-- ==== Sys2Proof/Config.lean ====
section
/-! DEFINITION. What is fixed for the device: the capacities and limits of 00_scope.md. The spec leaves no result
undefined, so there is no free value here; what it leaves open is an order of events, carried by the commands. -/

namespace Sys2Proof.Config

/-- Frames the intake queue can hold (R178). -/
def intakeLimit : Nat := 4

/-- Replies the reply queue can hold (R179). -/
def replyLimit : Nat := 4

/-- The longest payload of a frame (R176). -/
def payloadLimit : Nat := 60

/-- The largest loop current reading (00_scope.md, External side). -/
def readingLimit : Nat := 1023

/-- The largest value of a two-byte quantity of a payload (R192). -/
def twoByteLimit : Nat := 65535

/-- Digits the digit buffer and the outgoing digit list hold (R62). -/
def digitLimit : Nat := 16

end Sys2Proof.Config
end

##############################

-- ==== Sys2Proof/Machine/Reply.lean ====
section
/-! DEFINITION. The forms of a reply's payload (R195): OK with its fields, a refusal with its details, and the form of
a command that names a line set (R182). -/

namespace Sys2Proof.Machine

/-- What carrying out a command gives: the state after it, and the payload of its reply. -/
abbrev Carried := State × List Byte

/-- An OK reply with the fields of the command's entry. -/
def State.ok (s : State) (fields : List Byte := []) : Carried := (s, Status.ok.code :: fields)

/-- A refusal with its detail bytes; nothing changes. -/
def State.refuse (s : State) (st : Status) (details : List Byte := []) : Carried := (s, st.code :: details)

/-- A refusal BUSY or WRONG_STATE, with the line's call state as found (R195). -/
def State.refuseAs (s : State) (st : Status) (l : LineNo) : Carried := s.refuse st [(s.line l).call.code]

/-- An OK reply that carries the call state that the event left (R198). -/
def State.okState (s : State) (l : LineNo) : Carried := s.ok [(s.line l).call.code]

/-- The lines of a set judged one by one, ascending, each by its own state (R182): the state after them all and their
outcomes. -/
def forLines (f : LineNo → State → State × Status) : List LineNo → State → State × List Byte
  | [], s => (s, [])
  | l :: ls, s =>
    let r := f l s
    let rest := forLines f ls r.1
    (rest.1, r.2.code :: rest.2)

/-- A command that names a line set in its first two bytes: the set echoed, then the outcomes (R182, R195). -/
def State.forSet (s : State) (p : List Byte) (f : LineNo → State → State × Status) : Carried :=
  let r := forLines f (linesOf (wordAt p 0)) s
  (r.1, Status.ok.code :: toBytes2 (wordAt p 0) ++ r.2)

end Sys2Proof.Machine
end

##############################

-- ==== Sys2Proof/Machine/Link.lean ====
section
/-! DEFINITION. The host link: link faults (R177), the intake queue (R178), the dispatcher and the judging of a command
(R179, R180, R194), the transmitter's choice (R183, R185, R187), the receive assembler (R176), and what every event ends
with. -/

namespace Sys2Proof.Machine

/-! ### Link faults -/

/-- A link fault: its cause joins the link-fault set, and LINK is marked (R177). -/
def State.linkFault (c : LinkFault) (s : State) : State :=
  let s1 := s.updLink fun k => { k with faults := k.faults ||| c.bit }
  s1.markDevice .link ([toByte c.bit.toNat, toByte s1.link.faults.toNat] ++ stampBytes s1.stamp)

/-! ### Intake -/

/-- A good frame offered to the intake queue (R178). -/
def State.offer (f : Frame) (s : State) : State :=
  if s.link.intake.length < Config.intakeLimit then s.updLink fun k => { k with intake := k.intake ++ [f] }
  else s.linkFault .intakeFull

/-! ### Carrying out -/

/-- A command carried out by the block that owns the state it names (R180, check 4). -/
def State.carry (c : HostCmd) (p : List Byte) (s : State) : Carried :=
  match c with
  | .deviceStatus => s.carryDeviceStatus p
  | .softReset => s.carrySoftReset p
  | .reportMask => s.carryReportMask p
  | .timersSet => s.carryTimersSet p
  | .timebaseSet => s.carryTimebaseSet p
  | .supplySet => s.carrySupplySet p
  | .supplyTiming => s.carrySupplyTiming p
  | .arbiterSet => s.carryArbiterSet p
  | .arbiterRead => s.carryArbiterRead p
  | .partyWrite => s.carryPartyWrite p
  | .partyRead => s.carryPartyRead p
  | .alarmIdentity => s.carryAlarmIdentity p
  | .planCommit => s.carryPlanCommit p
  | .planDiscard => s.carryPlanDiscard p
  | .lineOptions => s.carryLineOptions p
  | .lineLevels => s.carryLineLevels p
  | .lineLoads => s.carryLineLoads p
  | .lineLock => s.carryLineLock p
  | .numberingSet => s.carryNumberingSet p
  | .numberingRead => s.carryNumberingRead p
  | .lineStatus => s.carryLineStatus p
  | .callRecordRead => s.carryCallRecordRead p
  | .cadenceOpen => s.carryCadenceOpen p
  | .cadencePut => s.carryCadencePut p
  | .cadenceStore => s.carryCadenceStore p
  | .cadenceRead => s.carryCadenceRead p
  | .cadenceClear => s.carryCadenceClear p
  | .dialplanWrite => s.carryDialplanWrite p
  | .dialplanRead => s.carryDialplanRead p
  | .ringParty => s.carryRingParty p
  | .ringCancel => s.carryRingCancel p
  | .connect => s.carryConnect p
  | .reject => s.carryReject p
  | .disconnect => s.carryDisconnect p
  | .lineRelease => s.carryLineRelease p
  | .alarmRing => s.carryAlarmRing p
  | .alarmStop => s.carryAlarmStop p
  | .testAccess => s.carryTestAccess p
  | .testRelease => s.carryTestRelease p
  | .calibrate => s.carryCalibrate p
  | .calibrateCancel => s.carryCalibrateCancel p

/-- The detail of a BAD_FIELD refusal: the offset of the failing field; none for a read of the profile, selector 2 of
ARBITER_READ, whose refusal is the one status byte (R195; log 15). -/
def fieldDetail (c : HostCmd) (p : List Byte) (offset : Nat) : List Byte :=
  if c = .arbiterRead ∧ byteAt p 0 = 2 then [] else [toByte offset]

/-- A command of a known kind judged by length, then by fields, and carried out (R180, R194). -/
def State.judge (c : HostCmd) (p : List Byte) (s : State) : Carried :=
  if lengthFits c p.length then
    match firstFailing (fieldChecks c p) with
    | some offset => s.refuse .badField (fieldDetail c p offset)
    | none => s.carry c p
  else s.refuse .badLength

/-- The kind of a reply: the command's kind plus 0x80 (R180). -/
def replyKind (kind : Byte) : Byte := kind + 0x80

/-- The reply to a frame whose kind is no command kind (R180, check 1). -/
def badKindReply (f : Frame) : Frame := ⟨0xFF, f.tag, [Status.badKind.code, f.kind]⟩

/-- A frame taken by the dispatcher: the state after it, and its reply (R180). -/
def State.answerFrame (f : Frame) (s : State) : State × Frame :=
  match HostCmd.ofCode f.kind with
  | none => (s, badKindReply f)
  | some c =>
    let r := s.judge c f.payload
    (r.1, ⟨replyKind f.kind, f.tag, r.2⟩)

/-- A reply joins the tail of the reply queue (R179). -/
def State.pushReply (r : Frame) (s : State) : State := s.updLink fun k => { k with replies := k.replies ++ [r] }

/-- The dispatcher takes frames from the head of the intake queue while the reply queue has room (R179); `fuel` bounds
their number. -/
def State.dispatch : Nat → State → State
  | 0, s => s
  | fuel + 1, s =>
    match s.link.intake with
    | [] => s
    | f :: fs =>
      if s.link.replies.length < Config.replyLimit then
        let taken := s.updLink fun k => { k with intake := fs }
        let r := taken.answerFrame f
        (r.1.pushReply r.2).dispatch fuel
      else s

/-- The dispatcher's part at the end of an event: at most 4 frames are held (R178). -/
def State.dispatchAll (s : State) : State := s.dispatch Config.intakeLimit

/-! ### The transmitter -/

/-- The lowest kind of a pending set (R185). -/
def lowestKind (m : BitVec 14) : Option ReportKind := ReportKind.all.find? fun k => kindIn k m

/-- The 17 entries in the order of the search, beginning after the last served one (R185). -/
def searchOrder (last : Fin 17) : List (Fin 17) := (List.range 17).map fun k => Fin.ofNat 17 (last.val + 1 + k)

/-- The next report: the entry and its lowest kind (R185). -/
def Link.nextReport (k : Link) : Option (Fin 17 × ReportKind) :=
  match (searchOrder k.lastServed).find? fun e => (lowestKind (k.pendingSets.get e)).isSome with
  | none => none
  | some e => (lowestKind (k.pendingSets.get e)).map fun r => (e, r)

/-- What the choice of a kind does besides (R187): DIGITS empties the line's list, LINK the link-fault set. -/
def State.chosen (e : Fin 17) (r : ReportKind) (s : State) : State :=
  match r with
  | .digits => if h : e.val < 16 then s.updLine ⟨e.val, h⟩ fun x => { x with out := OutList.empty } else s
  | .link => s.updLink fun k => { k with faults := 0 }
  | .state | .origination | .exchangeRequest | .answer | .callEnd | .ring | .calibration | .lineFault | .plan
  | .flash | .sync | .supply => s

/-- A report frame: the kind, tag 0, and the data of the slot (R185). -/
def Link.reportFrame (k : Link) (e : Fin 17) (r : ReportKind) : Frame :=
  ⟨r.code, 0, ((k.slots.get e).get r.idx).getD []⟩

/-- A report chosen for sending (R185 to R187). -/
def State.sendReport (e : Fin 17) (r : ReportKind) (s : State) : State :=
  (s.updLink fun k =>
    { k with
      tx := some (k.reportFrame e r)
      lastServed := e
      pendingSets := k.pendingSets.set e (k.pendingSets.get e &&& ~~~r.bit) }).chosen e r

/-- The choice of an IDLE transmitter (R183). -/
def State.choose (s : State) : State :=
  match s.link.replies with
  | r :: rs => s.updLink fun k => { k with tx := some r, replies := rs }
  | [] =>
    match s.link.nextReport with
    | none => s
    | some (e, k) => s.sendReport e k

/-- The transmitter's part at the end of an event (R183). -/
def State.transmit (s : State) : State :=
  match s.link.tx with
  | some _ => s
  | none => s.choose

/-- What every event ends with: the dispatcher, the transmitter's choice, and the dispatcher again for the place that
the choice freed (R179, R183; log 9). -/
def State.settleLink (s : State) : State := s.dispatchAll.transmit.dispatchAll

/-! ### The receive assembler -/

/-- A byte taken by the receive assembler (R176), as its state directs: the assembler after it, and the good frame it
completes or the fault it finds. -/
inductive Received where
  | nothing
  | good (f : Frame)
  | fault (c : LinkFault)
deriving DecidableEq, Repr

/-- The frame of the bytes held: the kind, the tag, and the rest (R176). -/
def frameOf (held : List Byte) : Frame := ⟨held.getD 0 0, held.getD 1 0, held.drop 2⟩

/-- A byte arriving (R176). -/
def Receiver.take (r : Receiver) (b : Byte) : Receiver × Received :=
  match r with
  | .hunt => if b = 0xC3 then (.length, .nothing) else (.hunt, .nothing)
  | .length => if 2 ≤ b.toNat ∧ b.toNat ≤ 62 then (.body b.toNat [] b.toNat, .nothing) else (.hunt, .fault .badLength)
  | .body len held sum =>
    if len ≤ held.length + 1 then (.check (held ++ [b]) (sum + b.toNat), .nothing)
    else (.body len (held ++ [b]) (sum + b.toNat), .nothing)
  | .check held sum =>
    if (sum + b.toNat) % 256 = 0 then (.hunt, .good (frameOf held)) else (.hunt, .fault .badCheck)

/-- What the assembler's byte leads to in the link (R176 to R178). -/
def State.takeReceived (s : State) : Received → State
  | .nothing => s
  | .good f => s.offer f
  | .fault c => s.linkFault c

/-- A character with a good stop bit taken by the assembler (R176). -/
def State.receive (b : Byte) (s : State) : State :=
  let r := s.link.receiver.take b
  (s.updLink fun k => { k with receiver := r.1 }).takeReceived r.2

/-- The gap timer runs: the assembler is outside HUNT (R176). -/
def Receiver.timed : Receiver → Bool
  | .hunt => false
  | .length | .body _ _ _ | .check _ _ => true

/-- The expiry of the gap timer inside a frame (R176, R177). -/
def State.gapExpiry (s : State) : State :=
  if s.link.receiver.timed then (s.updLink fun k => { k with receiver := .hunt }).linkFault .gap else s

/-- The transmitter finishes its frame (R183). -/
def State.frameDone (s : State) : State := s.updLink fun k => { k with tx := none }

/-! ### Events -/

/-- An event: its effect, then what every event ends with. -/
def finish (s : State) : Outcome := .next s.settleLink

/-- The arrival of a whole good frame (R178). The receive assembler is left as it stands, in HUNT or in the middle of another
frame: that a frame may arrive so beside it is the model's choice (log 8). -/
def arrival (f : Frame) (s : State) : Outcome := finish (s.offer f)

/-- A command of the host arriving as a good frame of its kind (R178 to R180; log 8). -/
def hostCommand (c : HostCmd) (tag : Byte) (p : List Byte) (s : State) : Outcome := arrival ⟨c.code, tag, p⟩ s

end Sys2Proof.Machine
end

##############################

TASK OBJECTIVE:
Each line in the entries above, starting at the line with "match s.link.intake with" and ending at the line with "held (R178). -/", is to be printed exactly, and only those lines.

EXERCISE ANSWER:
    match s.link.intake with
    | [] => s
    | f :: fs =>
      if s.link.replies.length < Config.replyLimit then
        let taken := s.updLink fun k => { k with intake := fs }
        let r := taken.answerFrame f
        (r.1.pushReply r.2).dispatch fuel
      else s

/-- The dispatcher's part at the end of an event: at most 4 frames are held (R178). -/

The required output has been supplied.